The task »
Copy all lines below that use the word "true".

Records shown »

-- ==== Sys2Proof/Tests/Slice0.lean ====
section
/-! SUPPORT. The model's own tests. Every expected value is the spec's: 95_test_vectors.md (the vector is named), or the rule
named. Then, for every statement with hypotheses, a witness: a concrete state and operands that meet them, for each of its
clauses, at a boundary of its range. -/

namespace Sys2Proof.Tests

open Sys2Proof.Machine

/-- The outcome is a next state for which `p` holds. -/
def after (r : Result) (p : State → Bool) : Bool :=
  match r with
  | .next s => p s
  | .fault _ => false
  | .refused _ => false

/-- The outcome is the fault `f`. -/
def faultsWith (r : Result) (f : Fault) : Bool :=
  match r with
  | .next _ => false
  | .fault g => decide (g = f)
  | .refused _ => false

/-- The outcome is the refusal `f`. -/
def refusesWith (r : Result) (f : Refusal) : Bool :=
  match r with
  | .next _ => false
  | .fault _ => false
  | .refused g => decide (g = f)

/-- A word decodes to `i`. -/
def decodesTo (c : Encoded) (i : Instr) : Bool :=
  match decode c with
  | .ok j => decide (j = i)
  | .error _ => false

/-- A word is rejected for the reason `r`. -/
def rejectedAs (c : Encoded) (r : Reject) : Bool :=
  match decode c with
  | .ok _ => false
  | .error q => decide (q = r)

/-! ### WellFormed: each check refuses an ill-formed term -/

theorem test_wf_readFrame_refuses_bit7 : (Instr.readFrame 0x80#8).wf = false := by decide
theorem test_wf_writeFrame_refuses_bit7 : (Instr.writeFrame 0xEC#8 0#32).wf = false := by decide
theorem test_wf_command_takes_any_operand : (Instr.readReg 0x84#8).wf = true := by decide

/-- A field at bit `off`, of any name. -/
def bits (off width : Nat) : FieldDesc := { name := "f", off := off, width := width }

/-- An error payload. -/
def token : TErr := { token := 0, legal := .inl rfl }

/-- An entry with the given address and fields. -/
def entry (a : BitVec 7) (fs : List FieldDesc) : CatalogEntry := { addr := a, mode := .rw, fields := fs, default := 0#32 }

/-- 00 R7 (1). -/
theorem test_catalog_refuses_equal_addresses : Catalog.addrsDistinct [entry 4#7 [], entry 4#7 []] = false := by decide
/-- 00 R7 (3): width 0, and a field past bit 31. -/
theorem test_catalog_refuses_bad_field :
    Catalog.fieldsInWord [entry 4#7 [(bits 0 0)]] = false ∧ Catalog.fieldsInWord [entry 4#7 [(bits 31 2)]] = false := by decide
/-- 00 R7 (4). -/
theorem test_catalog_refuses_overlap : Catalog.noOverlap [entry 4#7 [(bits 0 4), (bits 3 1)]] = false := by decide
/-- 00 R7 (5). -/
theorem test_catalog_refuses_empty : Catalog.sizeOk [] = false := by decide
/-- 00 R7 (6). -/
theorem test_catalog_refuses_33_fields :
    Catalog.fieldCountOk [entry 4#7 (List.replicate 33 (bits 0 1))] = false := by decide
/-- 00 R7 (7). -/
theorem test_catalog_refuses_descending : Catalog.ascending [entry 5#7 [], entry 4#7 []] = false := by decide
/-- 00 R9. -/
theorem test_config_bounds_max_actions :
    configCheck [entry 4#7 []] 0 = false ∧ configCheck [entry 4#7 []] 256 = false ∧ configCheck [entry 4#7 []] 255 = true := by
  decide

Response to the task »
theorem test_wf_command_takes_any_operand : (Instr.readReg 0x84#8).wf = true := by decide
    configCheck [entry 4#7 []] 0 = false ∧ configCheck [entry 4#7 []] 256 = false ∧ configCheck [entry 4#7 []] 255 = true := by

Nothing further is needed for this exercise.